Once the model parameters were determined for the LR models, the functional form of their separation boundaries were fixed. For example, changing the thresholds for either of the LR models will shift the boundaries (Figure 2 and Figure 3) and provide different decision performance (i.e., different sensitivity and FP) but will not alter the boundary forms. The boundary in Figure 4 illustrates that the kernel mapping transformed the input/output relation from the separation boundary shown in Figure 2 or Figure 3 to the separation shown in Figure 4.

Odds Ratio Transformation

Odds ratios were calculated using x1 and x2 simultaneously, as well as individually, by applying Eq. (13) to each of the SL model's normalized output scores. For SL approach with both variables, the numerical estimate of pr = Pr(class = 1|z) is shown in Figure 5 [same interpretation as Eq. (10)]. The ORs were then derived by letting p1 = Pr(class = 1|z+∆z) with ∆z = 0.10 (output-score increment units). The corresponding continuous log(OR) plot is shown in Figure 6, which can be considered as a multivariate OR showing the influence of both factors simultaneously. Similarly, the log(OR) plots for x1 and x2, individually, are shown in Figure 7 and Figure 8, respectively. In practice, the ORs can be rescaled. Because the problem was simulated, rescaling has little relevance. The focus of the analysis is the OR nonlinearity. These plots show the functional dependence of the ORs in comparison with the LR coefficients that are constants. When the log(ORs) derived from the SL outputs are constant, the Eq. (13) relations would approximate constant valued functions similar to the LR model coefficients, which are essentially average effects under the linear assumption.

Figure 5
figure 5

Empirical conditional probability function estimation. This figure demonstrates the numerical estimate of Pr(class = 1|z), where z is the statistical learning method output score using both risk factors and Pr denotes probability. The predictive capacity of the SL method is indicated by the rapid approach to Pr = 1 with increasing z (z ≈ 0.82).

Figure 6
figure 6

Multivariate logarithm of the odds ratio for the two-risk factor statistical learning method output. This figure demonstrates the log (odds ratio) [i.e., ln(odds ratio)] plot derived from the two-risk factor statistical learning method output, z, using the formulism illustrated in Figure 5 [s1 = 1 and s2 = 1 in Eq. (3)].

Figure 7
figure 7

Logarithm of the odds ratio for the statistical learning method output for the first risk factor. This figure demonstrates the log (odds ratio) [i.e., ln(odds ratio)] plot derived from the statistical learning method output, z, using x1 [s1 = 1 and s2 = 0 in Eq. (3)].

Figure 8
figure 8

Logarithm of the odds ratio for the statistical learning method output for the second risk factor. This figure demonstrates the log (odds ratio) [i.e., ln(odds ratio)] plot derived from the statistical learning model output, z, using x2. [s1 = 0 and s2 = 1 in Eq. (3)].

Discussion

A two-dimensional problem was simulated to illustrate some advantages of applying SL techniques to epidemiological type datasets. Comparisons of the Az quantities among the various models (Table 2) demonstrates the capacity of the SL approach when addressing nonlinear problems in contrast with the LR results. The SL output scores were transformed into ORs using a kernel density estimation technique. This transformation provided the essential link between the SL output and the epidemiologic interpretation for both the multivariate OR relation, which is the combined disease/risk factor association for both (all) the covariates simultaneously including their interactions, as well as the individual risk factor associations. As demonstrated, the ORs exhibit (see figures 6-8) a nonlinear functional dependence with respect to the output score. When the input/output relationship is nonlinear, the LR coefficient does not describe the association properly due to the LR model linear separation boundary. We note that the LR output could be manipulated in the same fashion, but the relationship would not capture the correct interaction because of the linear model form.

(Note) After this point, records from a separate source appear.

-- ==== Sys2Proof/Certificates/Slice0/Obligations.lean ====
section
/-! DEFINITION. The statements about the model, for the provers. -/

open Sys2Proof
open Sys2Proof.Machine

/-- TB_LOCKED, TB_REFCLK_LOSS, TB_SYNC_LOSS, TB_ANNOUNCE_TIMEOUT, TB_REFERENCE_RETURN and TB_HOLDOVER_EXPIRY where the row of R31 for them
applies. Where the spec leaves a value, an order or an instant open these clauses state the choice of the model: log entries 4, 5, 6, 117, 119. -/
def Obligations.TimeBaseFollowsItsReference : Prop :=
  (∀ (s : State) (err : Int), s.usesRefclk = true → s.tb.state = .acquire → err.natAbs < 10 →
    ∃ t, exec (.tbLocked .refclk err) s = .next t ∧ t.tb = { (s.steerBy err).tb with state := .locked, lockFreq := true } ∧
      (s.tb.frozen = false → -10000 ≤ t.tb.steer + s.therm.osc ∧ t.tb.steer + s.therm.osc ≤ 10000) ∧ t.evq = s.evq ++ [⟨0x0122, 0, s.tbSource, s.clk.shelf⟩]) ∧
  (∀ (s : State) (err : Int), s.usesRefclk = true → s.tb.state = .locked →
    ∃ t, exec (.tbLocked .refclk err) s = .next t ∧ t = s.steerBy err ∧ t.tb.state = .locked) ∧
  (∀ (s : State) (err : Int), s.usesRefclk = true → s.tb.state = .acquire → 20000 < err.natAbs →
    ∃ t, exec (.tbLocked .refclk err) s = .next t ∧ t.tb = s.tb ∧ t.evq = s.evq ++ [⟨0x0125, 0, toWord 64 err, s.clk.shelf⟩]) ∧
  (∀ (s : State) (err : Int), s.tbSource = 2 → s.tb.state = .acquire → 16 ≤ s.tb.syncGood →
    ∃ t, exec (.tbLocked .ptp err) s = .next t ∧ t.tb = { s.tb with state := .locked, lockFreq := true, lockTime := true } ∧
      t.evq = s.evq ++ [⟨0x0122, 0, 2, s.clk.shelf⟩]) ∧
  (∀ s : State, s.usesRefclk = true → s.tb.state = .locked →
    ∃ t, exec .tbRefclkLoss s = .next t ∧ t.tb.state = .holdover ∧ t.tb.holdover = true ∧ t.tb.frozen = true ∧ t.tb.lockFreq = false ∧
      t.tb.lockTime = false ∧ t.tb.refclkLost = true ∧ t.evq = s.evq ++ [⟨0x0123, 0, 0, s.clk.shelf⟩]) ∧
  (∀ s : State, s.usesPtp = true → s.tb.state = .locked →
    ∃ t, exec .tbSyncLoss s = .next t ∧ t.tb.state = .holdover ∧ t.tb.holdover = true ∧ t.tb.frozen = true ∧ t.tb.lockFreq = false ∧
      t.tb.lockTime = false ∧ t.tb.ptpLost = true ∧ t.evq = s.evq ++ [⟨0x0123, 0, 1, s.clk.shelf⟩]) ∧
  (∀ s : State, s.usesPtp = true → s.tb.state = .locked →
    ∃ t, exec .tbAnnounceTimeout s = .next t ∧ t.tb.state = .holdover ∧ t.tb.holdover = true ∧ t.tb.frozen = true ∧
      t.tb.steer = s.tb.steer ∧ t.tb.lockFreq = false ∧ t.tb.lockTime = false ∧ t.tb.ptpLost = true ∧ t.tb.master = none ∧
      t.evq = s.evq ++ [⟨0x0123, 0, 2, s.clk.shelf⟩]) ∧
  (∀ s : State, s.tb.state = .holdover →
    ∃ t, exec .tbReferenceReturn s = .next t ∧ t.tb.state = .locked ∧ t.tb.holdover = false ∧ t.tb.frozen = false ∧ t.tb.steer = s.tb.steer ∧ t.evq = s.evq) ∧
  (∀ s : State, s.tb.state = .holdover →
    ∃ t, exec .tbHoldoverExpiry s = .next t ∧ t.tb.state = .free ∧ t.tb.holdover = false ∧ t.tb.lockFreq = false ∧ t.tb.steer = s.tb.steer ∧ t.evq = s.evq)

/-- PTP_EVENT_MESSAGE and TIME_SLEW_COMPLETE. A step is taken in whole ticks of 4 ns (log entry 9). Where the spec leaves a value, an order or an instant open these clauses state the choice of the model: log entries 7, 9, 117. -/
def Obligations.ShelfTimeIsCorrected : Prop :=
  (∀ (s : State) (port : Fin 2) (dom : Nat) (m : PtpMsg) (t1 off : Int), s.ptpHears port dom m = true → s.tb.master.map (·.1) = some m.sender →
    m.kind = .sync false t1 → off = s.ptpOffset port t1 ((s.clk.shelf : Int) - m.age) → off.natAbs < 100 →
    ∃ t, exec (.ptpEventMessage port dom m) s = .next t ∧ t.tb.isSet = true ∧ t.tb.timeGap = false ∧ t.tb.lastOffset = off ∧ t.clk.tick = s.clk.tick ∧ 
      t.tb.slew = .none ∧ t.clk = s.clk ∧ t.evq = s.evq ∧ t.ord = (if s.tb.slew = .none then s.ord else s.ord + 1)) ∧
  (∀ (s : State) (port : Fin 2) (dom : Nat) (m : PtpMsg) (t1 off : Int), s.ptpHears port dom m = true → s.tb.master.map (·.1) = some m.sender →
    m.kind = .sync false t1 → off = s.ptpOffset port t1 ((s.clk.shelf : Int) - m.age) → 100 ≤ off.natAbs →
    s.par P.DEV_TIME_STEP_LIMIT 0 * 1000 < off →
    ∃ t, exec (.ptpEventMessage port dom m) s = .next t ∧ t.tb.isSet = true ∧ t.tb.timeGap = false ∧ t.tb.lastOffset = off ∧ t.clk.tick = s.clk.tick ∧ 
      s.clk.t5k ≤ t.clk.t5k ∧ t.tb.slew = .none ∧ t.clk.t5k = s.clk.t5k + off.toNat / 4 * 5000 ∧ t.ord = s.ord + 1 ∧
      t.evq = s.evq ++ [⟨0x0120, 0, toWord 64 (off.toNat / 4 * 4 : Nat), t.clk.shelf⟩]) ∧
  (∀ (s : State) (port : Fin 2) (dom : Nat) (m : PtpMsg) (t1 off : Int), s.ptpHears port dom m = true → s.tb.master.map (·.1) = some m.sender →
    m.kind = .sync false t1 → off = s.ptpOffset port t1 ((s.clk.shelf : Int) - m.age) → 100 ≤ off.natAbs →
    off ≤ s.par P.DEV_TIME_STEP_LIMIT 0 * 1000 →
    ∃ t, exec (.ptpEventMessage port dom m) s = .next t ∧ t.tb.isSet = true ∧ t.tb.timeGap = false ∧ t.tb.lastOffset = off ∧ t.clk.tick = s.clk.tick ∧ 
      t.clk = s.clk ∧ t.tb.slewOfs = off ∧ t.tb.slewTick = s.clk.tick ∧ t.tb.slew = (if 0 < off then .forward else .backward) ∧
      t.ord = (if t.tb.slew = s.tb.slew then s.ord else s.ord + 1) ∧
      t.evq = s.evq ++ (if t.tb.slew = s.tb.slew then [] else [⟨0x0121, 0, toWord 64 off, s.clk.shelf⟩])) ∧
  (∀ (s : State) (port : Fin 2) (dom : Nat) (m : PtpMsg) (t1 : Int), s.ptpHears port dom m = true → s.tb.master.map (·.1) = some m.sender →
    m.kind = .sync true t1 →
    ∃ t, exec (.ptpEventMessage port dom m) s = .next t ∧ t = { s with tb := { s.tb with syncAt := some ((s.clk.shelf : Int) - m.age) } }) ∧
  (∀ (s : State) (port : Fin 2) (dom : Nat) (m : PtpMsg) (d : PtpSet), s.ptpHears port dom m = true → m.kind = .announce d →
    ∃ t, exec (.ptpEventMessage port dom m) s = .next t ∧ t = { s with tb := { s.tb with master := s.tb.heard m.sender d } }) ∧
  (∀ s : State, s.tb.slew ≠ .none → s.slewLeft < 500000 → -500000 < s.slewLeft →
    ∃ t, exec .timeSlewComplete s = .next t ∧ t.tb.slew = .none ∧ t.clk = s.clk ∧ t.ord = s.ord + 1)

Other researchers incorporated kernel density estimations in epidemiologic research for different applications [30–32]. Similar kernel density estimations techniques were used earlier to derive relative risks [31]. Duh et al [6] provided an epidemiologic interpretation of the NN weights when using an LR type activation function. In contrast with this related work using kernel density estimations, we applied the kernel density estimation to the SL model output after the kernel mapping. This approach used the decision model outputs as new risk factor quantities that captured the inherent nonlinearities.

The kernel mapping expands the dimensionality of the problem and uses the entire training dataset for prospective analysis. This expansion enables the SL system to learn the input/output relationship, which is captured in the kernel elements and the perceptron weight vector. Each kernel element in the Eq. (9) linear combination represents a similarity measure between the respective training sample and the prospective observation. This is in contrast with parametric modeling techniques that use relatively few model coefficients to summarize the training dataset attributes. The ability of the SL approach to learn the input pattern in exemplified by the Az result for x1 when processed in isolation. The relatively large Az value resulting from the SL technique when including both exposure variables indicates the kernel mapping captured the nonlinear information content and transformed the original representation to a nearly linear separable representation. Generally, SL methods require more involved training than that of parametric modeling, an inevitable trade-off required to capture the nonlinearity. For higher-dimensional problems more sophisticated optimization techniques are required, such as those derived from differential evolution principles [33], to ensure the proper optimization is achieved and derived in an acceptable lengths of time.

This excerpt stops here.